= The task =
Your task is to reproduce exactly the lines from the line with "[if_neg hwhole] at hdone" through the end of the records below.

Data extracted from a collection
--- --- ---
theorem checkEnded_slots (q : CheckRequest) (peer : Option Nat) (c : Chip) : (checkEnded q peer c).fetch.slots = c.fetch.slots := by
  have hreleased : (release q.slot (dropCheck q c)).fetch.slots = c.fetch.slots := (release_unmoved q.slot (dropCheck q c)).2.1
  unfold checkEnded checkSpoiled
  split
  · exact hreleased
  · rw [reportSpoiled_slots]
    exact hreleased

/-- R58. Whatever the comparison, the fetch slot of the check is FREE after it. -/
theorem compareCheck_frees {i : Nat} {f : CheckFetch} (hsource : q.source = some i) (hf : fetchSlot c i = .checking f) :
    fetchSlot (compareCheck q c) i = .free := by
  have hfreed := (freeChecked_frees hsource hf).1
  by_cases h : q.orphan = true ∨ ~~~q.crc ≠ q.expected
  · rw [compareCheck_of_end h, endCheckedLoad_of_none (.inl (by simp [hsource]))]
    exact (fetchSlot_of_slots (checkEnded_slots _ _ _) i).trans hfreed
  · obtain ⟨horphan, hcrc⟩ : q.orphan = false ∧ ~~~q.crc = q.expected := by simpa using h
    rw [compareCheck_of_match horphan hcrc]
    exact hfreed

/-- R107. Of the standing part a check's comparison changes the load alone. -/
theorem compareCheck_standsButLoad (q : CheckRequest) (c : Chip) : StandsButLoad c (compareCheck q (replaceRequest q (freeDevice c))) := by
  by_cases h : q.orphan = true ∨ ~~~q.crc ≠ q.expected
  · exact (compareCheck_over h c).standing
  · obtain ⟨horphan, hcrc⟩ : q.orphan = false ∧ ~~~q.crc = q.expected := by simpa using h
    exact .of_stands (compareCheck_of_match_leaves horphan hcrc c).1

/-- R188. With what is set going after it, the load. -/
theorem settle_standsButLoad (h : StandsButLoad c d) : StandsButLoad c (settle d) := h.trans (.of_stands (settle_keeps d))

/-- Settles O34, by the two ends of the comparison; what is set going leaves the load, and only adds reports. -/
theorem checkReadCompared : Obligations.CheckReadCompared := by
  unfold Obligations.CheckReadCompared
  intro s slot b live q hcurrent hfind c crc whole fetching peer queue
  obtain rfl : q.slot = slot := by simpa using List.find?_some hfind
  have hdone := checkReadDone_eq hcurrent hfind
  have hpeer : peer = checkedPeer (replaceRequest (fedRequest (readBlock c q.slot b) q) (freeDevice c)) (fedRequest (readBlock c q.slot b) q) := rfl
  by_cases hwhole : 64 ≤ q.reads + 1
  · rw [if_pos hwhole] at hdone
    refine ⟨_, checkReadDone c, exec_of_run rfl rfl, rfl, ?_, fun h => absurd hwhole h, fun _ i f hsource hf => ?_, fun _ horphan hcrc => ?_,
      fun _ hends => ?_, fun _ horphan hcrc => ?_⟩
    · exact settle_standsButLoad (hdone ▸ compareCheck_standsButLoad _ c)
    · rw [hdone]
      exact compareCheck_frees (c := replaceRequest (fedRequest (readBlock c q.slot b) q) (freeDevice c)) hsource hf
    · obtain ⟨hstands, hqueue⟩ := compareCheck_of_match_leaves (q := fedRequest (readBlock c q.slot b) q) horphan hcrc c
      refine ⟨?_, ?_, ?_⟩
      · rw [hdone, hqueue]
        rfl
      · rw [settle_load, hdone]
        exact congrArg Standing.load (standing_of_stands hstands)
      · rintro ⟨i, f, hsource, hf⟩
        rw [hdone, compareCheck_of_match (q := fedRequest (readBlock c q.slot b) q) horphan hcrc]
        exact (freeChecked_frees (q := fedRequest (readBlock c q.slot b) q) (c := replaceRequest (fedRequest (readBlock c q.slot b) q) (freeDevice c))
          hsource hf).2
    · obtain ⟨-, hqueue, hslot, hload⟩ := compareCheck_over (q := fedRequest (readBlock c q.slot b) q) hends c
      rw [← hdone] at hqueue hslot hload
      exact ⟨hqueue, hslot, fun l hsource hl => loadEnded_settle (hload l hsource hl)⟩
    · obtain ⟨hsegment, hreported, hstrikes⟩ := compareCheck_spoils (q := fedRequest (readBlock c q.slot b) q) horphan hcrc
        (replaceRequest (fedRequest (readBlock c q.slot b) q) (freeDevice c))
      rw [← hdone, ← hpeer] at hreported hstrikes
      rw [← hdone] at hsegment
      refine ⟨hsegment, fun hsource => (hreported hsource).after (settle_adds _).1, fun id hid => ?_⟩
      rw [(settle_adds _).2.2, hstrikes id hid]
      exact bodies_struck c.now id c.peers
  · rw [if_neg hwhole] at hdone
    refine ⟨_, checkReadDone c, exec_of_run rfl rfl, rfl, ?_, fun _ => ⟨?_, ?_, ?_⟩, fun h => absurd h hwhole, fun h => absurd h hwhole,
      fun h => absurd h hwhole, fun h => absurd h hwhole⟩
    · exact settle_standsButLoad (hdone ▸ .of_stands (replaceRequest_leaves _ c))
    · rw [hdone]
      rfl
    · rw [hdone]
      rfl
    · rw [settle_load, hdone]
      rfl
--- --- ---
= Answer to this exercise =
  · rw [if_neg hwhole] at hdone
    refine ⟨_, checkReadDone c, exec_of_run rfl rfl, rfl, ?_, fun _ => ⟨?_, ?_, ?_⟩, fun h => absurd h hwhole, fun h => absurd h hwhole,
      fun h => absurd h hwhole, fun h => absurd h hwhole⟩
    · exact settle_standsButLoad (hdone ▸ .of_stands (replaceRequest_leaves _ c))
    · rw [hdone]
      rfl
    · rw [hdone]
      rfl
    · rw [settle_load, hdone]
      rfl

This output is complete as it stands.